Testing on Single Nodes: Functional testing can be performed on a single node using Docker; however, performance testing requires multiple nodes to accurately reflect production environments.

DynamoDB API Compatibility: Sila supports both Apache Cassandra and DynamoDB APIs. The choice of partition keys remains critical across both systems for optimal performance.

Handling Large Collections

Telemetry Data Management: When capturing telemetry data from numerous sensors, consider how many data points per partition key you have to determine whether to consolidate or distribute them across multiple keys effectively.

Collection Size Limitations: Collections in Sila are designed for up to 101,000 elements; exceeding this limit suggests a need to restructure data into separate tables for better management and efficiency.

Partition Key Design Considerations

Understanding Partitioning in Data Storage

The design supports billions of partition keys, indicating a robust architecture capable of handling extensive data sets.

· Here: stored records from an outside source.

-- ==== Sys2Proof/Laws/Frames.lean ====
section
/-! SUPPORT. What each larger operation leaves as it was. -/

namespace Sys2Proof.Machine.State

variable (s : State)

/-- A fold whose every step keeps a field keeps it. -/
theorem foldl_field {α β : Type} (π : State → β) (f : State → α → State) (h : ∀ a e, π (f a e) = π a) (l : List α)
    (a : State) : π (l.foldl f a) = π a := by
  induction l generalizing a with
  | nil => rfl
  | cons e l ih => exact (ih _).trans (h a e)

/-! ### chooseTxn -/

@[simp] theorem chooseTxn_cfg : (s.chooseTxn).cfg = s.cfg := by
  unfold chooseTxn; (repeat' split) <;> simp
@[simp] theorem chooseTxn_clock : (s.chooseTxn).clock = s.clock := by
  unfold chooseTxn; (repeat' split) <;> simp
@[simp] theorem chooseTxn_seq : (s.chooseTxn).seq = s.seq := by
  unfold chooseTxn; (repeat' split) <;> simp
@[simp] theorem chooseTxn_aud : (s.chooseTxn).aud = s.aud := by
  unfold chooseTxn; (repeat' split) <;> simp
@[simp] theorem chooseTxn_groups : (s.chooseTxn).groups = s.groups := by
  unfold chooseTxn; (repeat' split) <;> simp
@[simp] theorem chooseTxn_dbm : (s.chooseTxn).dbm = s.dbm := by
  unfold chooseTxn; (repeat' split) <;> simp
@[simp] theorem chooseTxn_lgt : (s.chooseTxn).lgt = s.lgt := by
  unfold chooseTxn; (repeat' split) <;> simp
@[simp] theorem chooseTxn_fda : (s.chooseTxn).fda = s.fda := by
  unfold chooseTxn; (repeat' split) <;> simp
@[simp] theorem chooseTxn_sup : (s.chooseTxn).sup = s.sup := by
  unfold chooseTxn; (repeat' split) <;> simp
@[simp] theorem chooseTxn_flags : (s.chooseTxn).flags = s.flags := by
  unfold chooseTxn; (repeat' split) <;> simp
@[simp] theorem chooseTxn_flash : (s.chooseTxn).flash = s.flash := by
  unfold chooseTxn; (repeat' split) <;> simp
@[simp] theorem chooseTxn_pins : (s.chooseTxn).pins = s.pins := by
  unfold chooseTxn; (repeat' split) <;> simp
@[simp] theorem chooseTxn_fresh : (s.chooseTxn).fresh = s.fresh := by
  unfold chooseTxn; (repeat' split) <;> simp
@[simp] theorem chooseTxn_pending : (s.chooseTxn).pending = s.pending := by
  unfold chooseTxn; (repeat' split) <;> simp

/-! ### lampFrame -/

@[simp] theorem lampFrame_cfg : (s.lampFrame).cfg = s.cfg := by
  simp [lampFrame]
@[simp] theorem lampFrame_clock : (s.lampFrame).clock = s.clock := by
  simp [lampFrame]
@[simp] theorem lampFrame_lif : (s.lampFrame).lif = s.lif := by
  simp [lampFrame]
@[simp] theorem lampFrame_seq : (s.lampFrame).seq = s.seq := by
  simp [lampFrame]
@[simp] theorem lampFrame_aud : (s.lampFrame).aud = s.aud := by
  simp [lampFrame]
@[simp] theorem lampFrame_groups : (s.lampFrame).groups = s.groups := by
  simp [lampFrame]
@[simp] theorem lampFrame_dbm : (s.lampFrame).dbm = s.dbm := by
  simp [lampFrame]
@[simp] theorem lampFrame_sup : (s.lampFrame).sup = s.sup := by
  simp [lampFrame]
@[simp] theorem lampFrame_flp : (s.lampFrame).flp = s.flp := by
  simp [lampFrame]
@[simp] theorem lampFrame_flash : (s.lampFrame).flash = s.flash := by
  simp [lampFrame]
@[simp] theorem lampFrame_pins : (s.lampFrame).pins = s.pins := by
  simp [lampFrame]
@[simp] theorem lampFrame_pending : (s.lampFrame).pending = s.pending := by
  simp [lampFrame]

/-! ### arbitrate -/

@[simp] theorem arbitrate_cfg : (s.arbitrate).cfg = s.cfg := by
  unfold arbitrate; (repeat' split) <;> simp
@[simp] theorem arbitrate_clock : (s.arbitrate).clock = s.clock := by
  unfold arbitrate; (repeat' split) <;> simp
@[simp] theorem arbitrate_seq : (s.arbitrate).seq = s.seq := by
  unfold arbitrate; (repeat' split) <;> simp
@[simp] theorem arbitrate_aud : (s.arbitrate).aud = s.aud := by
  unfold arbitrate; (repeat' split) <;> simp
@[simp] theorem arbitrate_groups : (s.arbitrate).groups = s.groups := by
  unfold arbitrate; (repeat' split) <;> simp
@[simp] theorem arbitrate_dbm : (s.arbitrate).dbm = s.dbm := by
  unfold arbitrate; (repeat' split) <;> simp
@[simp] theorem arbitrate_lgt : (s.arbitrate).lgt = s.lgt := by
  unfold arbitrate; (repeat' split) <;> simp
@[simp] theorem arbitrate_fda : (s.arbitrate).fda = s.fda := by
  unfold arbitrate; (repeat' split) <;> simp
@[simp] theorem arbitrate_sup : (s.arbitrate).sup = s.sup := by
  unfold arbitrate; (repeat' split) <;> simp
@[simp] theorem arbitrate_pins : (s.arbitrate).pins = s.pins := by
  unfold arbitrate; (repeat' split) <;> simp
@[simp] theorem arbitrate_pending : (s.arbitrate).pending = s.pending := by
  unfold arbitrate; (repeat' split) <;> simp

It is optimized for millions of elements flowing within a single partition, emphasizing efficiency in data retrieval and management.

Caution is advised against storing millions of elements in a collection within a single cell, which could lead to performance issues.

The discussion highlights the importance of structuring data effectively to leverage the system's capabilities fully.

Due to time constraints, further questions were left unanswered; however, contact information was provided for follow-up inquiries.